One of the more unfortunate ones is the large number of homeless people -- generally men -- that can be found sleeping in the most public of places. In Japan, however, there seems to be a general tolerance of their presence and they are allowed to claim certain side areas of the streets and portions of the parks and temples for temporary homes. Probably the ability to get most anything they need cheaply from vending machines 24 hours a day also helps these people hang on. There is a real tolerance for behaviour from these people that would usually get a person in trouble; the only gun I've ever seen in Japan was a rifle that a homeless man was cleaning while sitting in the busiest restaurant area of Shinjuku... that was in 1990.
The homeless people I've seen also seem to live by a set of unstated rules that allow them to co-exist with commercial businesses and shoppers.
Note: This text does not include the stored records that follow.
/-- The Ilpiac writes a byte string at a board address that was checked: into its own aperture (the write takes effect at the end of the
command), into companion memory by coherent writes, or not at all where it falls into the register window, an access that R15 does
not allow (assumption 5). -/
def Ilpiac.boardWrite (m : Ilpiac) (addr : Nat) (d : List Byte) : Ilpiac :=
  if m.inAperture addr d.length then { m with ctl := { m.ctl with own := m.ctl.own ++ [(addr - m.hbmBase, d)] } }
  else if m.inRegWindow addr d.length then m.regAccess (addr - m.regBase)
  else m.over (cohPieces addr d) (fun m x => m.send (.cohWrite x.1 x.2))

/-- Counts the refusals among the addresses of a descriptor, as (address, length, write) (R459). -/
def Ilpiac.noteRefusals (m : Ilpiac) (l : List (Nat × Nat × Bool)) : Ilpiac :=
  m.gcnt F.HOLM_STATUS_WINDOW_REFUSALS ((l.filter (fun x => !m.addrOk x.1 x.2.1 x.2.2)).length)

/-- Counts a refusal by the windows (R459). -/
def Ilpiac.windowRefusal (m : Ilpiac) : Ilpiac := m.gcnt F.HOLM_STATUS_WINDOW_REFUSALS 1

end Sys2Proof.Machine
end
Each night small cardboard shelters and sleeping bags appear as homeless people bed down in the closed store fronts... and each morning all evidence of them is gone before the stores are opened and begin their daily regimin of cleaning the sidewalks and store fronts.
The fact that there are public programs that help to distribute food and provide shelter for the homeless in Japan is, by the way, the most tangible effect that Christianity has had on Japanese culture. In the brief time between the re-opening of the country to foreign influences -- thanks to the incoming Meiji government in 1868 -- and the time when this new government took over matters of public education and welfare, Christian missionaries pioneered general education for the public and established many institutions to help people formerly neglected -- people who were homeless, handicapped, and retarded, as well as prostitues. As I said, these programs were eventually taken over by the Japanese government and continue to the present day, although Christianity itself in Japan has since decreased in general influence.